In the listing below, the answer starts at the line that has "hits : List (Nat × Upset) := []" and stops after the line that has "its public key"; please repeat that part exactly and nothing more.

[Start of section]

theorem State.alignLost_law {W P : Nat} {s0 s : State} (h : Law W P s0 s) (l : Nat) (hW : 0x6c0000000000000118e0399000268000000f7ba003ffbc00013e &&& W = 0x6c0000000000000118e0399000268000000f7ba003ffbc00013e) (hP : 0x17d59d &&& P = 0x17d59d) :
    Law W P s0 (State.alignLost s l) := by
  unfold State.alignLost
  try dsimp only
  repeat' first
    | with_reducible assumption
    | with_reducible exact Law.refl _ _ _
    | exact sub_trans rfl hW
    | exact sub_trans rfl hP
    | with_reducible refine Law.ite (fun _ => ?_) (fun _ => ?_)
    | with_reducible refine State.setFld_law ?_ _ _ ?_
    | with_reducible refine State.count_law ?_ _ ?_
    | with_reducible refine State.flag_law ?_ _ ?_
    | with_reducible refine State.setRx_law ?_ _ _  ?_ ?_
    | with_reducible refine State.trainFail_law ?_ _  ?_ ?_
    | with_reducible refine State.trunkDown_law ?_ _  ?_ ?_
    | exact InMask.mk 97 hW rfl rfl (Reg.LN_FLAGS_has _)
    | exact InMask.mk 203 hW rfl rfl (Reg.LN_STATUS_has _)
    | exact InMask.mk 206 hW rfl rfl (Reg.LN_CNT_has_2 _)
    | split
    | dsimp only [id]

theorem State.dataMarker_law {W P : Nat} {s0 s : State} (h : Law W P s0 s) (l m : Nat) (t : LineStamp) (hW : 0x40008602000000118e03990002480003a0f7ba003ffbc00013e &&& W = 0x40008602000000118e03990002480003a0f7ba003ffbc00013e) (hP : 0x17d59d &&& P = 0x17d59d) :
    Law W P s0 (State.dataMarker s l m t) := by
  unfold State.dataMarker
  try dsimp only
  repeat' first
    | with_reducible assumption
    | with_reducible exact Law.refl _ _ _
    | exact sub_trans rfl hW
    | exact sub_trans rfl hP
    | with_reducible refine Law.ite (fun _ => ?_) (fun _ => ?_)
    | with_reducible refine State.stampEvent_law ?_ _ _ _ _ _ _  ?_ ?_
    | with_reducible refine State.ttMarker_law ?_ _ _ _  ?_ ?_
    | with_reducible refine State.setTrunk_law ?_ _ _  ?_ ?_
    | with_reducible refine State.setTrState_law ?_ _ _  ?_ ?_
    | with_reducible refine State.setOper_law ?_ _ _  ?_ ?_
    | split
    | dsimp only [id]

theorem State.alignedMarker_law {W P : Nat} {s0 s : State} (h : Law W P s0 s) (l m : Nat) (t : LineStamp) (hW : 0x1ec0008602000000118e03990002680003a0f7ba003ffbc00013e &&& W = 0x1ec0008602000000118e03990002680003a0f7ba003ffbc00013e) (hP : 0x17d59d &&& P = 0x17d59d) :
    Law W P s0 (State.alignedMarker s l m t) := by
  unfold State.alignedMarker
  try dsimp only
  repeat' first
    | with_reducible assumption
    | with_reducible exact Law.refl _ _ _
    | exact sub_trans rfl hW
    | exact sub_trans rfl hP
    | with_reducible refine Law.ite (fun _ => ?_) (fun _ => ?_)
    | with_reducible refine State.count_law ?_ _ ?_
    | with_reducible refine State.flag_law ?_ _ ?_
    | with_reducible refine State.setRx_law ?_ _ _  ?_ ?_
    | with_reducible refine State.dataMarker_law ?_ _ _ _  ?_ ?_
    | with_reducible refine State.alignLost_law ?_ _  ?_ ?_
    | exact InMask.mk 97 hW rfl rfl (Reg.LN_FLAGS_has _)
    | exact InMask.mk 207 hW rfl rfl (Reg.LN_CNT_has_4 _)
    | exact InMask.mk 208 hW rfl rfl (Reg.LN_CNT_has_3 _)
    | with_reducible refine Law.of_fst (by assumption) ?_
    | split
    | dsimp only [id]

theorem State.seekMarker_law {W P : Nat} {s0 s : State} (h : Law W P s0 s) (l m : Nat) (hW : 0x800000000000000000000000000000000000000000000000000 &&& W = 0x800000000000000000000000000000000000000000000000000) (hP : 0x10000 &&& P = 0x10000) :
    Law W P s0 (State.seekMarker s l m) := by
  unfold State.seekMarker
  try dsimp only
  repeat' first
    | with_reducible assumption
    | with_reducible exact Law.refl _ _ _
    | exact sub_trans rfl hW
    | exact sub_trans rfl hP
    | with_reducible refine Law.ite (fun _ => ?_) (fun _ => ?_)
    | with_reducible refine State.setFld_law ?_ _ _ ?_
    | with_reducible refine State.setRx_law ?_ _ _  ?_ ?_
    | exact InMask.mk 203 hW rfl rfl (Reg.LN_STATUS_has _)
    | split
    | dsimp only [id]

theorem State.marker_law {W P : Nat} {s0 s : State} (h : Law W P s0 s) (l m : Nat) (t : LineStamp) (hW : 0x1ec0008602000000118e03990002680003a0f7ba003ffbc00013e &&& W = 0x1ec0008602000000118e03990002680003a0f7ba003ffbc00013e) (hP : 0x17d59d &&& P = 0x17d59d) :
    Law W P s0 (State.marker s l m t) := by
  unfold State.marker
  try dsimp only
  repeat' first
    | with_reducible assumption
    | with_reducible exact Law.refl _ _ _
    | exact sub_trans rfl hW
    | exact sub_trans rfl hP
    | with_reducible refine Law.ite (fun _ => ?_) (fun _ => ?_)
    | with_reducible refine State.setRx_law ?_ _ _  ?_ ?_
    | with_reducible refine State.alignedMarker_law ?_ _ _ _  ?_ ?_
    | with_reducible refine State.seekMarker_law ?_ _ _  ?_ ?_
    | split
    | dsimp only [id]

theorem State.markerLine_law {W P : Nat} {s0 s : State} (h : Law W P s0 s) (l : Nat) (pre m : List Bool) (t : LineStamp) (hW : 0x1ec0008602000000118e03990002780003a0f7ba003ffbc00013e &&& W = 0x1ec0008602000000118e03990002780003a0f7ba003ffbc00013e) (hP : 0x17d59d &&& P = 0x17d59d) :
    Law W P s0 (State.markerLine s l pre m t) := by
  unfold State.markerLine
  try dsimp only
  repeat' first
    | with_reducible assumption
    | with_reducible exact Law.refl _ _ _
    | exact sub_trans rfl hW
    | exact sub_trans rfl hP
    | with_reducible refine Law.ite (fun _ => ?_) (fun _ => ?_)
    | with_reducible refine State.lineIn_law ?_ _ _  ?_ ?_
    | with_reducible refine State.payIn_law ?_ _ _  ?_ ?_
    | with_reducible refine State.marker_law ?_ _ _ _  ?_ ?_
    | with_reducible refine Law.of_fst (by assumption) ?_
    | split
    | dsimp only [id]

theorem execMarkerReceived_law {W P : Nat} (s : State) (l : Nat) (pre m : List Bool) (t : LineStamp) (hW : 0x1ec0008602000000118e03990002780003a0f7ba003ffbc00013e &&& W = 0x1ec0008602000000118e03990002780003a0f7ba003ffbc00013e) (hP : 0x17d59d &&& P = 0x17d59d) :
    OutLaw W P s (execMarkerReceived l pre m t s) := by
  unfold execMarkerReceived
  try dsimp only
  repeat' first
    | with_reducible assumption
    | with_reducible exact OutLaw.fault _
    | with_reducible refine OutLaw.ite (fun _ => ?_) (fun _ => ?_)
    | with_reducible refine OutLaw.next ?_
    | with_reducible exact Law.refl _ _ _
    | exact sub_trans rfl hW
    | exact sub_trans rfl hP
    | with_reducible refine Law.ite (fun _ => ?_) (fun _ => ?_)
    | with_reducible refine State.markerLine_law ?_ _ _ _ _  ?_ ?_
    | split
    | dsimp only [id]

theorem State.pointer_law {W P : Nat} {s0 s : State} (h : Law W P s0 s) (l v : Nat) (hW : 0x20000000000000000000000000002000000000000000000000000 &&& W = 0x20000000000000000000000000002000000000000000000000000) (hP : 0x10000 &&& P = 0x10000) :
    Law W P s0 (State.pointer s l v) := by
  unfold State.pointer
  try dsimp only
  repeat' first
    | with_reducible assumption
    | with_reducible exact Law.refl _ _ _
    | exact sub_trans rfl hW
    | exact sub_trans rfl hP
    | with_reducible refine Law.ite (fun _ => ?_) (fun _ => ?_)
    | with_reducible refine State.count_law ?_ _ ?_
    | with_reducible refine State.flag_law ?_ _ ?_
    | with_reducible refine State.setRx_law ?_ _ _  ?_ ?_
    | exact InMask.mk 97 hW rfl rfl (Reg.LN_FLAGS_has _)
    | exact InMask.mk 209 hW rfl rfl (Reg.LN_CNT_has_7 _)
    | with_reducible refine Law.of_fst (by assumption) ?_
    | split
    | dsimp only [id]

theorem State.pointerLine_law {W P : Nat} {s0 s : State} (h : Law W P s0 s) (l : Nat) (pre ptr : List Bool) (hW : 0x20000000000000000000000000003000000000000000000000000 &&& W = 0x20000000000000000000000000003000000000000000000000000) (hP : 0x10000 &&& P = 0x10000) :
    Law W P s0 (State.pointerLine s l pre ptr) := by
  unfold State.pointerLine
  try dsimp only
  repeat' first
    | with_reducible assumption
    | with_reducible exact Law.refl _ _ _
    | exact sub_trans rfl hW
    | exact sub_trans rfl hP
    | with_reducible refine Law.ite (fun _ => ?_) (fun _ => ?_)
    | with_reducible refine State.lineIn_law ?_ _ _  ?_ ?_
    | with_reducible refine State.payIn_law ?_ _ _  ?_ ?_
    | with_reducible refine State.setRx_law ?_ _ _  ?_ ?_
    | with_reducible refine State.pointer_law ?_ _ _  ?_ ?_
    | with_reducible refine Law.of_fst (by assumption) ?_
    | split
    | dsimp only [id]
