theorem execImageFetchComplete_law {W P : Nat} (s : State) (src : ImgSource) (img : List Byte) (cal : CalFlash) (hW : 0x1fffffffffffffffffffffffffffffffffffffffffffffffffffffffffffffffffffffffffffffffffffffff &&& W = 0x1fffffffffffffffffffffffffffffffffffffffffffffffffffffffffffffffffffffffffffffffffffffff) (hP : 0x17fffd &&& P = 0x17fffd) :
    OutLaw W P s (execImageFetchComplete src img cal s) := by
  unfold execImageFetchComplete
  try dsimp only
  repeat' first
    | with_reducible assumption
    | with_reducible exact OutLaw.fault _
    | with_reducible refine OutLaw.ite (fun _ => ?_) (fun _ => ?_)
    | with_reducible refine OutLaw.next ?_
    | with_reducible exact Law.refl _ _ _
    | exact sub_trans rfl hW
    | exact sub_trans rfl hP
    | with_reducible refine Law.ite (fun _ => ?_) (fun _ => ?_)
    | with_reducible refine State.discover_law ?_ _  ?_ ?_
    | with_reducible refine State.loadImage_law ?_ _ _ _ _  ?_ ?_
    | exact InMask.all hW rfl _
    | split
    | dsimp only [id]

theorem execLoaderWatchdogExpiry_law {W P : Nat} (s : State)  (hW : 0x180000000000000000000000000000000000000000000000000000005c00012e &&& W = 0x180000000000000000000000000000000000000000000000000000005c00012e) (hP : 0x10400d &&& P = 0x10400d) :
    OutLaw W P s (execLoaderWatchdogExpiry s) := by
  unfold execLoaderWatchdogExpiry
  try dsimp only
  repeat' first
    | with_reducible assumption
    | with_reducible exact OutLaw.fault _
    | with_reducible refine OutLaw.ite (fun _ => ?_) (fun _ => ?_)
    | with_reducible refine OutLaw.next ?_
    | with_reducible exact Law.refl _ _ _
    | exact sub_trans rfl hW
    | exact sub_trans rfl hP
    | with_reducible refine State.loadFails_law ?_ _ _  ?_ ?_
    | with_reducible refine State.watchdog_law ?_ _  ?_ ?_
    | with_reducible refine State.coveredFault_law ?_   ?_ ?_
    | with_reducible refine Law.of_fst (by assumption) ?_
    | split
    | dsimp only [id]

theorem execShadowCopy_law {W P : Nat} (s : State)  (hW : 0x0 &&& W = 0x0) (hP : 0x40 &&& P = 0x40) :
    OutLaw W P s (execShadowCopy s) := by
  unfold execShadowCopy
  try dsimp only
  repeat' first
    | with_reducible assumption
    | with_reducible exact OutLaw.fault _
    | with_reducible refine OutLaw.ite (fun _ => ?_) (fun _ => ?_)
    | with_reducible refine OutLaw.next ?_
    | with_reducible exact Law.refl _ _ _
    | exact sub_trans rfl hW
    | exact sub_trans rfl hP
    | with_reducible refine Law.ite (fun _ => ?_) (fun _ => ?_)
    | split
    | dsimp only [id]
    | with_reducible refine Law.put ?_ ?_ ?_ ?_ ?_ ?_ ?_ ?_ ?_ ?_ ?_ ?_ ?_ ?_ ?_ ?_ ?_ ?_ ?_ ?_ ?_ ?_
    | with_reducible exact Or.inl rfl
    | exact Or.inr (partIn hP rfl)

theorem State.imgFull_law {W P : Nat} {s0 s : State} (h : Law W P s0 s) (a : Acc) (rsv : Bool) (hE : InMask W (Reg.ERR_STATUS a.base)) (hO : InMask W (Reg.ERR_OFS a.base)) (hW : 0x1800000000000000000000000000000000000000000000000000000010000012 &&& W = 0x1800000000000000000000000000000000000000000000000000000010000012) (hP : 0x100004 &&& P = 0x100004) :
    Law W P s0 (State.imgFull s a rsv) := by
  unfold State.imgFull
  try dsimp only
  repeat' first
    | with_reducible assumption
    | with_reducible exact Law.refl _ _ _
    | exact sub_trans rfl hW
    | exact sub_trans rfl hP
    | exact hE
    | exact hO
    | with_reducible refine Law.ite (fun _ => ?_) (fun _ => ?_)
    | with_reducible refine State.guard_law ?_ _ _ _ ?_ ?_ (fun _ _ => ?_) ?_ ?_
    | with_reducible refine State.imgBegin_law ?_ _ _  ?_ ?_
    | with_reducible refine State.imgEnd_law ?_ _ _  ?_ ?_
    | split
    | dsimp only [id]
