-- ==== Sys2Proof/Laws/State.lean ====
section
/-! SUPPORT. The fields of State after each basic update: all true by unfolding once, so that no later proof unfolds a record update. -/

namespace Sys2Proof.Machine
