-- ==== Sys2Proof/Tests/Slice0.lean ====
section
/-! SUPPORT. Tests: the well-formedness check refuses an ill-formed term of each kind; worked values of the spec; and for every statement with
hypotheses a concrete state and operands that meet them, clause by clause, at boundary values. -/

set_option linter.all false

namespace Sys2Proof.Tests

set_option Elab.async false

open Sys2Proof Sys2Proof.Machine

/-- The state after reset with some fields set. -/
def st (l : List (Fld × Nat)) : State := l.foldl (fun t e => t.setFld e.1 e.2) State.reset

/-- A field after a command; `none` where there is no next state. -/
def after (c : Instr) (s : State) (f : Fld) : Option Nat :=
  match exec c s with
  | .next t => some (t.fld f)
  | _ => none

/-! ## Well-formedness -/

theorem test_wf_refuses_0 : ([
    .registerWrite ⟨true, 0x10000, 1, true⟩ 0,
    .unusedPortWrite ⟨false, 0x4000000, 1, true⟩ 0,
    .unmappedWrite ⟨false, 0x4000000, 1, true⟩ 0,
    .aliasWrite ⟨false, 0x4000000, 1, true⟩ 0,
    .aliasRead ⟨false, 0x100, 1, true⟩,
    .errStatusClear 0xF0,
    .portReset 192,
    .portAdminDown 192,
    .portAdminUp 192,
    .supplyOutOfRange 7 false,
    .partialImageFetch 4,
    .slicePipelineEmpty 4,
    .partialImageApplied 4,
    .linearisationDone 229 [] [],
    .sliceDrainDone 4,
    .sliceDrainLimitExpiry 4,
    .slicePowerUpDone 4 ⟨[], []⟩,
    .laneReset 192,
    .trunkIdleReq 192,
    .trunkIdleExit 192,
    .markerReceived 192 [] [] ⟨0⟩,
    .trunkUnitReceived 192 [] [] ⟨0⟩ 0,
    .pointerReceived 192 [] [],
    .reorderTimeout 192 0] : List Instr).all (fun c => !c.wf) = true := by decide +kernel

theorem test_wf_refuses_1 : ([
    .capReceived 192 0 false,
    .propReceived 192 0,
    .ackReceived 192 0,
    .nakReceived 192 0,
    .trainReceived 192 0 false,
    .dataMarkerReceived 192,
    .idleReqReceived 192,
    .idleAckReceived 192,
    .idleReqSend 192,
    .idleHandshakeComplete 192,
    .idleActivityDetected 192,
    .idleExitTimeout 192,
    .trunkSwitchStep 192,
    .capTimeout 192,
    .responseTimerExpiry 192,
    .trainingTimerExpiry 192,
    .losAssert 192,
    .losDeassert 192,
    .lolAssert 192,
    .losLolPersist 192,
    .laneLockAcquired 192,
    .firstAttemptTimeout 192,
    .eyeMeasurement 192 0 0,
    .ingressFrame 192 [] ⟨0⟩ 0] : List Instr).all (fun c => !c.wf) = true := by decide +kernel
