/-- A request of a fabric master that is ready (R245, R246). `who`: the principal for which M19-M27 act. `gang`: one of the eight writes
of a latest-reading cell. -/
structure FabReq where
  master : Nat
  addr : Nat
  op : FabOp
  x : W40 := 0
  who : Nat := 0
  gang : Bool := false
deriving DecidableEq, Repr

/-- The fabric accesses that become ready at one tick. `hits`: words whose stored bits have been disturbed since the last access. -/
structure FabLoad where
  reqs : List FabReq
  hits : List (Nat × Upset) := []
deriving DecidableEq, Repr

/-- How a PTP message reaches the client: the Ethernet port and the transport, as PTP_PORT and PTP_TRANSPORT number them (R212). -/
structure PtpPath where
  port : Fin 2
  via : Fin 3
deriving DecidableEq, Repr

/-- A firmware payload (R425, R450): core versions, compatibility number, and what its signature block claims. `signed`: its public key
hashes to the claimed root slot, and the signature is correct. -/
structure FwImage where
  vers : List Nat := []
  compat : Nat := 0
  svn : Nat := 0
  root1 : Bool := false
  revoke0 : Bool := false
  signed : Bool := true
deriving DecidableEq, Repr, Inhabited

/-- Source of a COP message (R361, R365). -/
inductive Peer where
  | udp6 (addr port : Nat)
  | udp4 (addr port : Nat)
  | can
deriving DecidableEq, Repr

/-- What an Ethernet frame carries (R356); the formats are those of the published standards. -/
inductive EthLoad where
  | udp (v6 : Bool) (src dst : Nat) (sport dport : Nat) (sumOk fragment : Bool) (data : List Byte)
  | echo (v6 : Bool) (src dst : Nat)
  | resolve (v6 : Bool) (target : Nat)   -- ARP request or Neighbour Solicitation
  | ptp (residence : Nat)                -- a PTP event message and the residence time added so far
  | other
deriving DecidableEq, Repr

structure EthFrame where
  dst : Nat
  src : Nat
  len : Nat
  fcsOk : Bool := true
  load : EthLoad
deriving DecidableEq, Repr

/-- A descriptor as the channel fetches it (R387). -/
structure Desc where
  addr : Nat
  cap : Nat
  irq : Bool := false
deriving DecidableEq, Repr

/-- Byte enables of a direct write (R379): LO dword, whole slot, or neither. -/
inductive WrKind where
  | lo | whole | part
deriving DecidableEq, Repr

/-- A 4-byte LO read, a 4-byte HI read, or an 8-byte read (R266). -/
inductive RdKind where
  | lo | hi | whole
deriving DecidableEq, Repr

[End of section]

= ANSWER SECTION =
  hits : List (Nat × Upset) := []
deriving DecidableEq, Repr

/-- How a PTP message reaches the client: the Ethernet port and the transport, as PTP_PORT and PTP_TRANSPORT number them (R212). -/
structure PtpPath where
  port : Fin 2
  via : Fin 3
deriving DecidableEq, Repr

/-- A firmware payload (R425, R450): core versions, compatibility number, and what its signature block claims. `signed`: its public key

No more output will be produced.